/-- Counts the cycle of foreground requests that wait under the closing rule (14 R538). -/
def fgWait (a : Nat) (s : State) : State :=
  let x := s.arb a
  let fg := (x.wait.filter fun r => r.b.activity.val == 0)
  if x.closing && x.busy.isSome && !fg.isEmpty then
    let s := s.count Reg.SCHED_FG_WAIT_CNT fg.length
    if x.from_ = x.cyc ∨ (fg.any fun r => r.since == x.cyc) then s.event Reg.SCHED_STATUS Ev.SCHED_FG_WAIT else s
  else s

/-- A background request that its allowance refuses is counted once in a period (14 R538); a scrub of DRAM that it refuses
leaves the period short (R252; assumption 38). -/
def denyAt (a : Nat) (s : State) : State :=
  let x := s.arb a
  let bad (r : ArbReq) : Bool :=
    r.b.activity.val ≠ 0 && !r.denied && !s.allowed (arbKind a) (arbUnit a) r.b.activity.val (holdOf a r.b)
  let gone := x.wait.filter bad
  if gone.isEmpty then s
  else
    let s := s.setArb a { x with wait := x.wait.map fun r => if bad r then { r with denied := true } else r }
    let s := gone.foldl (fun (s : State) _ => s.bgDeny) s
    if isDram a && gone.any fun r => r.b.port.val == scrubPort a then s.scrubBehind else s

/-- A grant decision with no burst in progress. -/
def freshGrant (a : Nat) (s : State) : State :=
  let x := s.arb a
  let cand := s.candidates a x
  match s.byClass a x cand.1 with
  | some r => s.grantBurst a x r cand.2
  | none => s.denyAt a

/-- A port of higher class began to wait in the cycle before: the burst in progress is revoked, to restart from its first
byte (R257, R258), and the decision between the two grants the highest class that waits. What a write burst has written
stands. A change of class alone revokes nothing (R260), and neither does anything in strict mode (R259). -/
def revokeAt (a : Nat) (r : ArbReq) (s : State) : State :=
  let x := s.arb a
  let y := { x with busy := none, wait := x.wait ++ [r] }
  let cand := s.candidates a y
  let begun := cand.1.any fun q => decide (q.b.port ≠ r.b.port ∧ q.since + 1 = x.cyc ∧ x.from_ < q.since ∧ x.cls < q.cls)
  match s.byClass a y cand.1 with
  | some q =>
    if begun && !s.strictEff && decide (x.cls < s.portClass a q.b.port.val) then
      let s := (s.count (if isDram a then Reg.DRAM_REVOKE_CNT else Reg.POOL_REVOKE_CNT (a / 16)) 1).choice Ev.DET_REVOKE
      let s := if r.b.write then s.writeMem r.b.addr (r.b.data.take (writtenBy a (x.cyc - x.from_) r.b)) else s
      s.grantBurst a y q cand.2
    else s
  | none => s

/-- The bursts that begin to wait in a cycle, one for each port that has none before it, and those that stay behind. -/
def beginWait (taken : List Nat) : List Burst → List Burst × List Burst
  | [] => ([], [])
  | b :: rest =>
    if taken.contains b.port.val then let r := beginWait taken rest; (r.1, b :: r.2)
    else let r := beginWait (b.port.val :: taken) rest; (b :: r.1, r.2)

/-- One cycle of an arbiter: the rows presented in it begin to wait, a burst of a port at a time; scrubbers present their own. -/
def arbCycle (a : Nat) (arriving : List Burst) (s : State) : State :=
  let s := (arriving.filter fun b => s.arbOf b.addr == some a && b.port.val != scrubPort a).foldl (fun (s : State) b => s.present b) s
  let x := s.arb a
  let busy := match x.busy with
    | some (r, _) => [r.b.port.val]
    | none => []
  let new := beginWait (busy ++ x.wait.map (·.b.port.val)) x.queue
  let x := { x with queue := new.2, wait := x.wait ++ new.1.map fun b => (⟨b, x.cyc, s.portClass a b.port.val, false, false⟩ : ArbReq) }
  let s := s.setArb a x
  let s := match x.busy with
    | none => s.freshGrant a
    | some (r, last) => if x.cyc ≤ last then s.revokeAt a r else s
  let s := s.fgWait a
  let y := s.arb a
  s.setArb a { y with cyc := y.cyc + 1 }

/-- An uncorrectable error that an access at `a` finds: the word is as stored, and poisoned (R244, R251). -/
def poisonAt (a : Nat) (stored : List Byte) (s : State) : State :=
  let z := protSize a
  let base := a / z * z
  let k := protKey a
  { s with
    mem := writeBytes s.mem base (stored.take z)
    poison := if k ∈ s.poison then s.poison else s.poison ++ [k] }

/-- The errors that an access of `n` bytes at `a` meets in memory, word by word; a write that covers the word whole meets none
(R244, R251). -/
def meetUpsets (a n : Nat) (write : Bool) (us : List MemUpset) (s : State) : State :=
  let z := protSize a
  let met (off : Nat) : Bool :=
    let w := (a + off) / z * z
    decide (off < n) && !(write && decide (a ≤ w ∧ w + z ≤ a + n))
  us.foldl (fun (s : State) u =>
    match u with
    | .corrected off => if met off then s.corrRead (a + off) else s
    | .uncorrectable off stored => if met off then s.poisonAt (a + off) stored else s) s

/-- The burst in progress at an arbiter, where its last data cycle is over. -/
def overBurst (s : State) (a : Nat) : Option Burst :=
  match (s.arb a).busy with
  | some (r, last) => if last < (s.arb a).cyc then some r.b else none
  | none => none

/-- The burst in progress leaves the arbiter, and its accesses have met `us`. -/
def leaveArb (a : Nat) (b : Burst) (us : List MemUpset) (s : State) : State :=
  (s.setArb a { s.arb a with busy := none, closing := false }).meetUpsets b.addr b.len b.write us

/-- BURST_COMPLETE: the burst whose last data cycle is over ends. A write's data stand in memory; a read's error is
recorded where its requester's access ends (assumption 25). A scrubber's burst ends with its own command. -/
def burstEnd (a : Nat) (us : List MemUpset) (s : State) : State :=
  match s.overBurst a with
  | some b =>
    if b.port.val = scrubPort a then s
    else
      let s := s.leaveArb a b us
      if b.write then s.writeMem b.addr (b.data.take b.len) else s
  | none => s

————————

When a line in the material contains the string "memory", copy that line.

/-- The errors that an access of `n` bytes at `a` meets in memory, word by word; a write that covers the word whole meets none
/-- BURST_COMPLETE: the burst whose last data cycle is over ends. A write's data stand in memory; a read's error is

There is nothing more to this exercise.